# The Temptation For Implementations To Cut Corners

Last week, I noted that C++ programs convert floating-point numbers from decimal strings to internal binary form in several different contexts, and suggested that it would be useful if all such conversions were as accurate as possible and, independently, were always done in exactly the same way. These desirable qualities may seem so obvious as to raise the question of why an implementation would ever want to do anything else. The reasons, as is so often the case, are complicated.

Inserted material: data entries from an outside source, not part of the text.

-- ==== Sys2Proof/Machine/Journal.lean ====
section
/-! DEFINITION. The Farrier's journal (20_image R452 to R454): the pieces of state it keeps, transactions with the undo and redo image
of every change, and recovery. -/

namespace Sys2Proof.Machine

/-! ### Pieces (log 30) -/

/-- The key of a piece: its kind and number. -/
def pieceKey (kind i : Nat) : Nat := kind * 2 ^ 64 + i

/-- What of a value the Farrier's requests change. The rest is the hardware's, and no change of it is written to the journal. -/
def JVal.norm : JVal → JVal
  | .ctx k => .ctx { Context.reset with
      st := k.st, tag := k.tag, iface := k.iface, pos := k.pos, tvec := k.tvec, spread := k.spread, period := k.period, quota := k.quota,
      root := k.root, ring := k.ring, saveBase := k.saveBase }
  | .queue q => .queue { q with head := 0, tail := 0, drops := 0, recs := [], taken := [] }
  | .ring r => .ring { r with rtail := 0, rhead := 0, recs := [], waiting := [] }
  | .qp q => .qp { q with tries := 0, work := [], recvs := [], answer := 0, out := [], rsp := [], cnps := 0, slowed := 0 }
  | v => v

/-- Frames of page tables with the cells that stand in them. -/
def State.tablePages (s : State) : Tab JVal :=
  s.frames.foldl (fun t f =>
    if f.use = 1 then
      match s.mem.filter fun e => decide (f.pa ≤ e.1) && decide (e.1 < f.pa + f.size) with
      | [] => t
      | l => t.set (pieceKey 3 f.pa) (.table l)
    else t) []

/-- Entries of a table as pieces of a kind. -/
def asPieces {α : Type} (kind : Nat) (f : α → JVal) (t : Tab α) : Tab JVal := t.map fun e => (pieceKey kind e.1, f e.2)

/-- Every piece that is there, with its value. Owner slot and select byte count as absent while they are as an erased flash holds them. -/
def State.pieces (s : State) : Tab JVal :=
  asPieces 0 .ctx s.ctxs
  ++ s.ctxs.flatMap (fun e => e.2.queues.map fun q => (pieceKey 1 (e.1 * 4 + q.1), JVal.queue q.2))
  ++ s.frames.foldl (fun (t : Tab JVal) f => t.set (pieceKey 2 f.pa) (.frame f)) []
  ++ s.tablePages
  ++ asPieces 4 .region s.regions ++ asPieces 5 .range s.ranges ++ asPieces 6 .domain s.pds ++ asPieces 7 .memRegion s.regionsMr
  ++ asPieces 8 .qp s.qps ++ asPieces 9 .budget s.far.budgets ++ asPieces 10 .ring s.rings
  ++ (if s.far.ownerKey.isNone && decide (s.far.counter = 0) then [] else [(pieceKey 11 0, .owner s.far.ownerKey s.far.counter)])
  ++ (if s.far.select = 0 then [] else [(pieceKey 12 0, .select s.far.select)])

/-- The pieces that differ between two lists: key, old value, new value. -/
def pieceChanges (old new : Tab JVal) : List (Nat × JVal × JVal) :=
  (old.filterMap fun e =>
    let v := new.getD e.1 .absent
    if v.norm = e.2.norm then none else some (e.1, e.2, v))
  ++ new.filterMap fun e => if (old.get? e.1).isNone then some (e.1, .absent, e.2) else none

/-- A value in a table, or none where it is absent. -/
def JVal.into {α : Type} (v : JVal) (get : JVal → Option α) (t : Tab α) (i : Nat) : Tab α :=
  match get v with
  | some a => t.set i a
  | none => t.erase i

/-- `s` with a piece given a value. -/
def State.setPiece (s : State) (key : Nat) (v : JVal) : State :=
  let i := key % 2 ^ 64
  match key / 2 ^ 64 with
  | 0 => { s with ctxs := v.into (fun | .ctx k => some k | _ => none) s.ctxs i }
  | 1 => s.modCtx (i / 4) fun k => { k with queues := v.into (fun | .queue q => some q | _ => none) k.queues (i % 4) }
  | 2 => { s with frames := (s.frames.filter fun f => f.pa ≠ i) ++ match v with | .frame f => [f] | _ => [] }
  | 3 => let s := s.store i (zeros 4096)
    match v with | .table l => l.foldl (fun s e => s.store e.1 [e.2]) s | _ => s
  | 4 => { s with regions := v.into (fun | .region r => some r | _ => none) s.regions i }
  | 5 => { s with ranges := v.into (fun | .range r => some r | _ => none) s.ranges i }
  | 6 => { s with pds := v.into (fun | .domain c => some c | _ => none) s.pds i }
  | 7 => { s with regionsMr := v.into (fun | .memRegion r => some r | _ => none) s.regionsMr i }
  | 8 => { s with qps := v.into (fun | .qp q => some q | _ => none) s.qps i }
  | 9 => { s with far := { s.far with budgets := v.into (fun | .budget n => some n | _ => none) s.far.budgets i } }
  | 10 => { s with rings := v.into (fun | .ring r => some r | _ => none) s.rings i }
  | 11 => match v with
    | .owner k n => { s with far := { s.far with ownerKey := k, counter := n } }
    | _ => { s with far := { s.far with ownerKey := none, counter := 0 } }
  | 12 => { s with far := { s.far with select := match v with | .select n => n | _ => 0 } }
  | _ => s

/-! ### Transactions (R453) -/

/-- Bytes that a record takes, fewer than 16 KiB (log 30). -/
def recordBytes (lsn : Nat) : Nat := Config.journalBytes lsn % 0x4000

/-- Bytes of the ring. -/
def journalSize : Nat := 0x100000

/-- Records of the transaction that is open next, from the next number on. -/
def Farrier.numbered (f : Farrier) (iface reqId : Nat) (l : List (JKind × Option (Nat × JVal × JVal))) : List JRec :=
  l.zipIdx.map fun e => { lsn := f.nextLsn + e.2, tx := f.nextTx, kind := e.1.1, iface := iface, reqId := reqId, image := e.1.2,
                          size := recordBytes (f.nextLsn + e.2) }

/-- BEGIN, and one UPDATE for each change. -/
def openRecords (l : List (Nat × JVal × JVal)) : List (JKind × Option (Nat × JVal × JVal)) :=
  (.begin_, none) :: l.map fun u => (.update, some u)

/-- The records of one transaction. -/
def Farrier.txRecords (f : Farrier) (iface reqId : Nat) (l : List (Nat × JVal × JVal)) : List JRec :=
  f.numbered iface reqId (openRecords l ++ [(.commit, none)])

/-- Room in the ring for some records. -/
def journalFits (j l : List JRec) : Bool := decide (((j ++ l).map (·.size)).sum ≤ journalSize)

/-- A CHECKPOINT written, and every record before it reclaimed. -/
def Farrier.checkpoint (f : Farrier) : Farrier :=
  { f with
    nextLsn := f.nextLsn + 1,
    journal := [{ lsn := f.nextLsn, tx := 0, kind := .checkpoint, iface := 0, reqId := 0, image := none, size := recordBytes f.nextLsn }] }

/-- The ring with room for a transaction: as it stands, or after a CHECKPOINT; none where room is still lacking. -/
def Farrier.roomFor (f : Farrier) (iface reqId : Nat) (l : List (Nat × JVal × JVal)) : Option Farrier :=
  if journalFits f.journal (f.txRecords iface reqId l) then some f
  else if journalFits f.checkpoint.journal (f.checkpoint.txRecords iface reqId l) then some f.checkpoint
  else none

/-- Changes that UPDATE records have told. -/
def logChanges (t : Tab JVal) (l : List (Nat × JVal × JVal)) : Tab JVal :=
  l.foldl (fun t u => if u.2.2 = .absent then t.erase u.1 else t.set u.1 u.2.2.norm) t

/-- The ring with a whole transaction written. -/
def Farrier.wrote (f : Farrier) (iface reqId : Nat) (l : List (Nat × JVal × JVal)) : Farrier :=
  let r := f.txRecords iface reqId l
  { f with journal := f.journal ++ r, nextLsn := f.nextLsn + r.length, nextTx := f.nextTx + 1, logged := logChanges f.logged l }

/-- The transaction of some changes; none where the ring lacks room for it. -/
def Farrier.journalTx (f : Farrier) (iface reqId : Nat) (l : List (Nat × JVal × JVal)) : Option Farrier :=
  (f.roomFor iface reqId l).map fun f => f.wrote iface reqId l

/-- Changes of journaled pieces that no request makes are a transaction of their own (R143, R452; log 30). The journal is reached by the
control core only. -/
def Farrier.journalRest (f : Farrier) (now : Tab JVal) : Farrier :=
  match f.st with
  | .run | .unowned | .recovering =>
    match pieceChanges f.logged now with
    | [] => f
    | l => (f.journalTx 0 0 l).getD f
  | _ => f

/-! ### Recovery (R454) -/

/-- The records since the last CHECKPOINT. -/
def Farrier.sinceCheckpoint (f : Farrier) : List JRec := (f.journal.reverse.takeWhile fun r => r.kind ≠ .checkpoint).reverse

/-- A transaction has its COMMIT. -/
def committed (l : List JRec) (tx : Nat) : Bool := l.any fun r => decide (r.kind = .commit) && decide (r.tx = tx)

/-- The value that recovery gives each piece the journal names: the redo images of the committed transactions in rising order, then the
undo images of the others in falling order. -/
def recoveredValues (l : List JRec) : Tab JVal :=
  let up := l.filterMap fun r => r.image.map fun u => (r, u)
  let redone := up.foldl (fun (t : Tab JVal) e => if committed l e.1.tx then t.set e.2.1 e.2.2.2 else t) []
  up.reverse.foldl (fun (t : Tab JVal) e => if committed l e.1.tx then t else t.set e.2.1 e.2.2.1) redone

/-- The pieces given those values. A value that stands already is not written again. -/
def State.restorePieces (s : State) (t : Tab JVal) : State :=
  let now := s.pieces
  t.foldl (fun s e => if (now.getD e.1 .absent).norm = e.2.norm then s else s.setPiece e.1 e.2) s

/-- Recovery: the pieces as the journal gives them, and COMMIT for the transaction that was rolled back. -/
def State.recover (s : State) : State :=
  let l := s.far.sinceCheckpoint
  let s := s.restorePieces (recoveredValues l)
  match l.find? fun r => !committed l r.tx with
  | none => s
  | some r =>
    let f := s.far
    { s with far := { f with
        journal := f.journal ++ [{ r with lsn := f.nextLsn, kind := .commit, image := none, size := recordBytes f.nextLsn }],
        nextLsn := f.nextLsn + 1 } }

/-- A transaction of some changes is cut short after the first `n` of them: BEGIN and their UPDATEs are in the journal, and they are
made (R453, R454). -/
def State.cutShort (s : State) (iface reqId : Nat) (l : List (Nat × JVal × JVal)) (n : Nat) : State :=
  match s.far.roomFor iface reqId l with
  | none => s
  | some f =>
    let r := f.numbered iface reqId (openRecords (l.take n))
    (l.take n).foldl (fun s u => s.setPiece u.1 u.2.2)
      { s with far := { f with journal := f.journal ++ r, nextLsn := f.nextLsn + r.length, nextTx := f.nextTx + 1 } }

end Sys2Proof.Machine
end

Consider these statements:

float one = 1, ten = 10, tenth = one / ten; double percent = tenth * tenth;

What is the value of `percent`

? Obviously it should be close to `0.01`

, but how close?

On an implementation that conforms to the IEEE floating-point standard, there is no question: The value of `tenth`

is the closest single-precision floating-point approximation to `0.1`

, and the value of `percent`

is obtained by squaring that (approximate) value, rounding the result to single precision (because the product of two `float`

values is a `float`

, not a `double`

), and then converting that value (presumably without changing it) to `double`

.

To make this discussion concrete, let's assume that `float`

numbers have 24 significant bits. Then the value of `tenth`

will be a floating-point number with a binary value of exactly `0.000110011001100110011001100`

. This number has 27 bits because the three zeroes after the binary point are not significant.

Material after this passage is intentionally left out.